Душа моя — Элизиум теней,

Теней безмолвных, светлых и прекрасных,

Ни помыслам годины буйной сей,

Ни радостям, ни горю не причастных…

— Мои стихи, совершенно верно, — опустил глаза Федор Тютчев.

— Неужто вправду ваши? Или вот еще, по памяти… — продолжил Катакази:

Люблю сей Божий гнев! Люблю сие, незримо

Во всем разлитое, таинственное Зло —

В цветах, в источнике прозрачном, как стекло,

И в радужных лучах, и в самом небе Рима!

Так, кажется?

— Да, ваше превосходительство, тоже мною написано — есть такой грех.

— И отчего же вы скромничали-то, голубчик? — упрекнул гостя Гавриил Антонович. — Не каждый раз в наши палестины поэты наведываются! Домашние, жена с дочерью, ни за что не простят, если упущу вас, не познакомив…

— Почту за честь, ваше превосходительство.

Они договорились встретиться за ужином, в посольстве, и хозяин отпустил Тютчева только после того, как получил от него торжественное обещание непременно прочесть что-нибудь новенькое в семейном кругу.

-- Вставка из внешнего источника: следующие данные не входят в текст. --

-- ==== Sys2Proof/Tests/Slice0.lean ====
section
/-!
SUPPORT. The model's own tests: ill-formed terms, decoding of words written out from the spec, one micro-step or acceptance step of
each command with the values of 95_test_vectors.md, and a witness for the hypotheses of each statement.
-/

open Sys2Proof Sys2Proof.Machine

namespace Sys2Proof.Tests

/-! ### Ill-formed terms: each check of `Instr.WellFormed` refuses one (30_encoding.md rule R102) -/

theorem test_illFormed_start : (Instr.start .usr 65536).WellFormed = false := by decide
theorem test_illFormed_adtrig : (Instr.adtrig 256).WellFormed = false := by decide
theorem test_illFormed_admeas : (Instr.admeas 256).WellFormed = false := by decide
theorem test_illFormed_pxled : (Instr.pxled 65536).WellFormed = false := by decide
theorem test_illFormed_setfreq : (Instr.setfreq 65536).WellFormed = false := by decide
theorem test_illFormed_setpwm_ch : (Instr.setpwm 16 0 0).WellFormed = false := by decide
theorem test_illFormed_setpwm_on : (Instr.setpwm 0 8192 0).WellFormed = false := by decide
theorem test_illFormed_setpwm_off : (Instr.setpwm 0 0 8192).WellFormed = false := by decide
theorem test_illFormed_fullon : (Instr.fullon 16).WellFormed = false := by decide
theorem test_illFormed_fulloff : (Instr.fulloff 16).WellFormed = false := by decide
theorem test_illFormed_setduty_ch : (Instr.setduty 16 0).WellFormed = false := by decide
theorem test_illFormed_setduty_low : (Instr.setduty 0 (-32769)).WellFormed = false := by decide
theorem test_illFormed_setduty_high : (Instr.setduty 0 32768).WellFormed = false := by decide
theorem test_wellFormed_setduty : (Instr.setduty 15 (-32768)).WellFormed = true := by decide

/-! ### Decoding of words written out from rules R101 and R110, a frame for each command (95_test_vectors.md section 3) -/

theorem test_decode_cfgw : decodeTableWord 40 0x0100030003 = some (.cfgw 0x03#8 0x0003#16) := by decide
theorem test_decode_cfgr : decodeTableWord 40 0x0200250000 = some (.cfgr 0x25#8) := by decide
theorem test_decode_start : decodeTableWord 40 0x03000203E8 = some (.start .usr 1000) := by decide
theorem test_decode_stop : decodeTableWord 40 0x0400030000 = some (.stop .pwm) := by decide
theorem test_decode_adtrig : decodeTableWord 40 0x10000000FF = some (.adtrig 255) := by decide
theorem test_decode_adread : decodeTableWord 40 0x1100000000 = some .adread := by decide
theorem test_decode_admeas : decodeTableWord 40 0x1200000002 = some (.admeas 2) := by decide
theorem test_decode_pxtrig : decodeTableWord 40 0x2000000001 = some (.pxtrig .prox) := by decide
theorem test_decode_pxrdy : decodeTableWord 40 0x2100000000 = some (.pxrdy .amb) := by decide
theorem test_decode_pxread : decodeTableWord 40 0x2200000001 = some (.pxread .prox) := by decide
theorem test_decode_pxmeas : decodeTableWord 40 0x2300000001 = some (.pxmeas .prox) := by decide
theorem test_decode_pxled : decodeTableWord 40 0x2400000014 = some (.pxled 20) := by decide
theorem test_decode_ustrig : decodeTableWord 40 0x3000000000 = some .ustrig := by decide
theorem test_decode_usread : decodeTableWord 40 0x3100000000 = some .usread := by decide
theorem test_decode_usmeas : decodeTableWord 40 0x3200000000 = some .usmeas := by decide
theorem test_decode_crcv : decodeTableWord 40 0x4001683A1E = some (.crcv 0x683A#16 0x1E#8 true false) := by decide
theorem test_decode_crcv_strict : decodeTableWord 40 0x4002683A7D = some (.crcv 0x683A#16 0x7D#8 false true) := by decide
theorem test_decode_setfreq : decodeTableWord 40 0x50000005F6 = some (.setfreq 1526) := by decide
theorem test_decode_setpwm : decodeTableWord 40 0x51F00C812C = some (.setpwm 15 100 300) := by decide
theorem test_decode_fullon : decodeTableWord 40 0x5200000000 = some (.fullon 0) := by decide
theorem test_decode_fulloff : decodeTableWord 40 0x53F0000000 = some (.fulloff 15) := by decide
theorem test_decode_setduty : decodeTableWord 40 0x545000FFFF = some (.setduty 5 (-1)) := by decide
theorem test_decode_sleep : decodeTableWord 40 0x5500000000 = some .sleep := by decide
theorem test_decode_wake : decodeTableWord 40 0x5600000000 = some .wake := by decide
theorem test_decode_restart : decodeTableWord 40 0x5700000000 = some .restart := by decide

— Да, вот еще что… — Уже пожимая на прощание Тютчеву руку, посол многозначительно задержал его ладонь в своей. — Мне сообщили, что полиция проявляет весьма настойчивый интерес в отношении вашего слуги.

— Каччионе?

— Да, кажется, что-то в этом роде… — Гавриил Антонович сделал вид, что не сразу припомнил фамилию человека, о котором шла речь. — Говорят, что некоторые люди будто бы опознали в нем некоего Александра Кацониса, сына морского пирата, которого многие из народа до сих пор почитают национальным героем.

— Не может быть! — возразил Федор Тютчев, не особенно, впрочем, стараясь, чтобы его реакция показалась собеседнику правдоподобной.

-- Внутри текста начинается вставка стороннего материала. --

-- ==== Sys2Proof/Syntax.lean ====
section
/-!
DEFINITION. The commands of the CL7502: one constructor per row of the table of operations and events, with the
values the command carries (a request's fields, or what the hardware senses when the event comes).
-/

namespace Sys2Proof

/-- The two axes (01 R12). -/
inductive Axis where | a | b
deriving DecidableEq, Repr

/-- The six legs of an axis: phase letter and leg number (01 R12). -/
inductive Leg where | u1 | u2 | v1 | v2 | w1 | w2
deriving DecidableEq, Repr

/-- The wake sources of 03 Table 3.8, in the bit order of WAKE_SRC. -/
inductive WakeSource where | wakePad | csN | vmReturn
deriving DecidableEq, Repr

/-- How the gate probe at plug qualification ends (03 R47, Table 3.3a). -/
inductive ProbeResult where
  | mosfetPair   -- rises at the rate of a gate charge and reaches 3 V within 100 µs
  | strap        -- stays below 1.0 V
  | nothing      -- reaches 3 V within 5 µs without a gate charge
deriving DecidableEq, Repr

/-- The two supply outputs (03 R43). -/
inductive SupplyOut where | v5 | v3
deriving DecidableEq, Repr

/-- The digital Scarp sources 24 to 31 (05 Table 5.4). -/
inductive DigitalSource where
  | bootUv (x : Axis)     -- 24, 25: bootstrap undervoltage, any leg of the axis
  | vgdUv                 -- 26: VGD undervoltage with both STO inputs high
  | junction (x : Axis)   -- 27, 28: junction hard trip
  | powerFail             -- 29
  | software (x : Axis)   -- 30, 31
deriving DecidableEq, Repr

/-- A memory error an engine may meet in a chain (07 R169). -/
inductive EccEvent where | none | corrected | uncorrectable (addr : BitVec 16)
deriving DecidableEq, Repr

/-- What the hardware senses at a period boundary: the phase error of the boundary against gPTP time (05 R99, R100)
and the memory error, if any, that the chain started at this boundary meets (07 R169). -/
structure BoundarySense where
  ecc : EccEvent := .none
deriving DecidableEq, Repr

/-- The two Ridge engines (07). -/
inductive Engine where | rga | rgb
deriving DecidableEq, Repr

/-- One set of land voltages of a measurement (10 R223): hold instant in ns, and the VLAND codes of phases U, V and W. -/
structure LandSample where
  t : Nat
  u : BitVec 16
  v : BitVec 16
  w : BitVec 16
deriving DecidableEq, Repr

/-- Compare unit or capture input 0 or 1 of an axis (11 R259, R261). -/
inductive CmpUnit where | u0 | u1
deriving DecidableEq, Repr

/-- Contents of one table bank of an engine (07 R156, R161, R163). Cairn's choice of words is not in the spec: the
words come with the command that compiled them. -/
structure BankImage where
  /-- Op words from address 0 (R156). -/
  ops : List (BitVec 64) := []
  /-- Directory entries (R156, Table 7.4). -/
  dir : List (BitVec 64) := []
  /-- The CRC-32 Thoevo arms the bank with (R161). -/
  crc : BitVec 32 := 0
  /-- The bank hosts axis A. -/
  hostA : Bool := false
  /-- The bank hosts axis B. -/
  hostB : Bool := false
  /-- Init list of the axes: axis B?, state address and value (R163). -/
  init : List (Bool × Nat × BitVec 32) := []
deriving DecidableEq, Repr

/-- What Cairn's table builder produced for a compile or a re-placement. The spec fixes the rules these must meet and
not the words themselves, so they come with the command: the two bank images with Cairn's own init entries, the conversion
tables of the converters (converter, table, header word, entry words), and the periods of the two conversion timers in ns. -/
structure CairnOut where
  imgA : BankImage := {}
  imgB : BankImage := {}
  tables : List (Nat × Nat × BitVec 32 × List (BitVec 32)) := []
  timers : Nat × Nat := (0, 0)
deriving DecidableEq, Repr

/-- Re-placement triggers (14 Table 14.5). -/
inductive Trigger where
  | converterOut (cv : Fin 12)   -- marked suspect or taken for calibration
  | converterBack (cv : Fin 12)
  | legBypassed (x : Axis) (l : Leg)
  | engineTest (e : Engine)
  | engineFailed (e : Engine)
  | dieLimit
  | dieReleased
  | flashLost
deriving DecidableEq, Repr

/-- Why a stream record could not be written (14 Table 14.5). -/
inductive RecordFate where | written | full | late
deriving DecidableEq, Repr

/-- The PLLs and DLLs with lock detectors, in the order of the detail of 0x5002 (15 Table 15.2). -/
inductive Pll where | pll0 | pll1 | pll2 | dllA | dllB
deriving DecidableEq, Repr

/-- Col cells the model names in 0x2003 (15 R320): the two heartbeat cells and the pulse counters of the encoders. -/
inductive ColCell where | heartbeatA | heartbeatB | encA | encB
deriving DecidableEq, Repr

/-- Clock islands that may be gated or unpowered (15 R323, Table 15.3). -/
inductive Island where | sys | rga | rgb | cva | cvb | net | enc | gda | gdb | xsp
deriving DecidableEq, Repr

/-- How a host-port frame ended on the wire (16 R328, R331, R342, R343). -/
inductive FrameEnd where
  | complete      -- HSP_CS_N rose on a byte boundary of the data phase
  | cutHead       -- HSP_CS_N rose in the command or address phase
  | cut           -- HSP_CS_N rose in the dummy phase or inside a data byte
  | merged        -- a deselect too short to be seen merged two frames
deriving DecidableEq, Repr

/-- A host-port frame as clocked: the command byte, the address and length fields as sent, the bytes the host sent
in the data phase of a write or the number of whole bytes it clocked in a read, how the frame ended, and whether the
fetch of the previous answer had completed at its start (16 R342). -/
structure HspFrame where
  cmd : BitVec 8
  addr : BitVec 16
  len : BitVec 16
  data : List (BitVec 8) := []
  clocked : Nat := 0
  how : FrameEnd := .complete
  fetched : Bool := true
deriving DecidableEq, Repr

/-- A sender on the backbone: source MAC, or source IPv4 address and UDP port (18 R383). -/
structure NetSource where
  mac : BitVec 48 := 0
  ip : BitVec 32 := 0
  udp : BitVec 16 := 0
deriving DecidableEq, Repr

/-- The mailbox transports: the host port, and each sender on the backbone (17, 18 R383). -/
inductive Transport where | host | backbone (src : NetSource)
deriving DecidableEq, Repr

/-- The header fields of a mailbox request a command row carries (17 Table 17.1). The CRC field identifies a repeat
(R350); a request with a wrong CRC reaches the drive only as bytes. `bad` is the first payload byte that breaks the layout of
its row, by the length or by a reserved byte; none for a payload that keeps it (R360). -/
structure Hdr where
  tr : Transport := .host
  session : BitVec 8 := 0
  tag : BitVec 8 := 0
  crc : BitVec 16 := 0
  bad : Option Nat := none
deriving DecidableEq, Repr

/-- The three roles (17 R349, 20 R423). -/
inductive Role where | operator | installer | maker
deriving DecidableEq, Repr

/-- A setpoint command's payload (17 Table 17.5). -/
structure SpWords where
  axis : BitVec 8
  kind : BitVec 8
  w0 : BitVec 32
  w1 : BitVec 32
  w2 : BitVec 32
  w3 : BitVec 32
deriving DecidableEq, Repr

/-- Result of calibrating one converter as measured (06 R139, R140): core offset LSB, core gain, shunt offset A,
shunt gain, and the span of the shunt offset samples in A; gains as fractions. -/
structure CalMeasure where
  coreOfs : F32
  coreGain : F32
  shuntOfs : F32
  shuntGain : F32
  span : F32
deriving DecidableEq, Repr

/-- What a leg test measured (21 R437): pulse current in mA, both edges seen, shunt offset in mA, bootstrap supply in
mV, and whether the leg's comparator passed. -/
structure LegMeasure where
  pulseMa : Nat
  edges : Bool
  offsetMa : Int
  bootMv : Nat
  cmpOk : Bool
deriving DecidableEq, Repr

/-- Verification of one firmware image (20 R420, 21 R433): whether size and digest fit, the signature verifies over
the key carried, that key's digest, the slot named (0 to 3 M0 to M3, 4 and 5 I0, I1), version and size. The spec
leaves the image format out: the parsed facts come with the command. -/
structure ImageFacts where
  sizeOk : Bool
  digestOk : Bool
  signatureOk : Bool
  keyDigest : BitVec 256
  slot : BitVec 8
  version : BitVec 24
  size : BitVec 32
deriving DecidableEq, Repr

/-- How burning one OTP row went on the array (20 R415, R416): the row agrees after the burn; how many further
pulses it took (maker class); and the same for the spare row and the redirection entry, should it be BAD. -/
structure BurnSense where
  agrees : Bool
  repulsed : Bool
  spareAgrees : Bool
  tempOk : Bool
deriving DecidableEq, Repr

/-- State of one OTP row at sensing (20 R410). -/
inductive RowState where | good | weak | redirected | bad
deriving DecidableEq, Repr

/-- What a boot finds (21 R432, R433, 20 R410, R427): the external reference, the core and SRAM test, the rows and
spares that do not sense GOOD, the images of the two slots, the engine test signatures, the converters beyond their
CHK limits, the MRAM units failing their tag (area, unit), the SEQ of log records failing theirs, which comparators fail and which
other first-READY tests pass, the flash as discovered, and the time the boot took in ms. -/
structure BootFacts where
  xtal : Bool
  coreOk : Bool
  rows : List (Nat × RowState) := []
  imageA : Option ImageFacts
  imageB : Option ImageFacts
  sigA : BitVec 32
  sigB : BitVec 32
  chkBad : BitVec 12
  lostUnits : List (Nat × Nat) := []
  logLost : List Nat := []
  cmpFail : BitVec 24
  chopSeen : Bool
  bootMs : F32
deriving DecidableEq, Repr

/-- What flash discovery finds (19 R397, R398): no flash with a reason 1 to 4, or the JEDEC ID, the capacity in
bytes, the lanes of the modes that pass their check, the SFDP maximum clock of that mode in kHz, the typical page
program and 64 KiB erase times in µs and the page size. -/
inductive FlashFind where
  | none (reason : BitVec 3)
  | found (id : BitVec 32) (capacity : Nat) (modes : List Nat) (maxKhz : Nat) (ppUs beUs page : Nat)
deriving DecidableEq, Repr

/-- Ports of the switch outside the drive (18 Table 18.1). -/
inductive Port where | rmii1 | rmii2 | t1s
deriving DecidableEq, Repr

/-- An Ethernet frame as the switch sees it (18 R364, R365, R369): ingress port (none: the host port), destination
and source MAC, PCP of its tag if any, length, FCS good, whether it is a gPTP PDU, and the egress ports whose
queue is full. -/
structure EthFrame where
  from? : Option Port
  dst : BitVec 48
  src : BitVec 48
  pcp : Option (BitVec 3)
  bytes : Nat
  fcsOk : Bool
  gptp : Bool
  fullPorts : List Port := []
  hostFull : Bool := false
deriving DecidableEq, Repr

/-- A Traverse frame's source and way in (18 R376, R378, R383): source MAC, IPv4 address and UDP port (0 for raw),
ingress port, frame bytes from VERSION on. -/
structure TvFrame where
  src : NetSource
  port : Port
  bytes : List (BitVec 8)
deriving DecidableEq, Repr

/-- A CANopen NMT command (18 R388). -/
inductive NmtCommand where | start | stop | preOperational | resetNode | resetComm
deriving DecidableEq, Repr

/-- An SDO request as one whole transfer (18 R393): write or read, object, sub-index, data size and data. -/
structure SdoReq where
  write : Bool
  index : BitVec 16
  sub : BitVec 8
  size : Nat := 0
  data : BitVec 32 := 0
deriving DecidableEq, Repr

/-- Whom an announce or a BMCA decision names (18 R372): the port that becomes slave, none when the drive is the best
clock itself. -/
abbrev SlavePort := Option Port
/-- PHY status read over MDIO (18 R366): link, 100 Mb/s, full duplex. -/
structure PhyStatus where
  link : Bool
  rate100 : Bool
  full : Bool
deriving DecidableEq, Repr

/-- The messages the drive's own gPTP instance sends (18 R372). -/
inductive GptpKind where | sync | announce | pdelay
deriving DecidableEq, Repr

/-- What the hardware answers to a request that arrives as bytes, for the rows whose typed form carries it: the leg
measurement, the comparators that fail a test, whether CMP17 was seen in a chopper test, the code of a one-shot
conversion, the value of an MDIO read, the intact frames of a port test, and the flash a compile discovers. -/
structure ReqFacts where
  leg : LegMeasure := ⟨0, true, 0, 6000, true⟩
  cmpFails : BitVec 24 := 0
  chopSeen : Bool := true
  code : BitVec 16 := 0
  mdio : BitVec 16 := 0
  intact : Nat := 16
  flash : FlashFind := .none 1
deriving DecidableEq, Repr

— Приметы этого вашего… неаполитанца уже разосланы всем полицейским постам, на таможню и даже на корабли регулярного флота.

— Увы, я ничем не могу помочь графу Арманспергу, — тяжело вздохнул Тютчев. — К сожалению — или, может быть, к счастью, — этот малый покинул меня почти сразу же по прибытии в Грецию.

— Ну вот и слава богу! Нам сейчас меньше всего были бы желательны дипломатические осложнения…

* * *

Среди приличной публики не принято было прогуливаться поздним вечером в районе порта.

Тем более в одиночку…

Впрочем, одиночество Тютчева можно было считать относительным — с некоторых пор за ним почти неотступно следовала парочка невыразительных личностей, принадлежность которых к полиции не вызывала ни малейшего сомнения даже у мальчишек-водоносов…

Не секрет, что подавляющее большинство русских в начале девятнадцатого века черпало свои представления о Греции в основном из школьных и университетских учебников по древней истории.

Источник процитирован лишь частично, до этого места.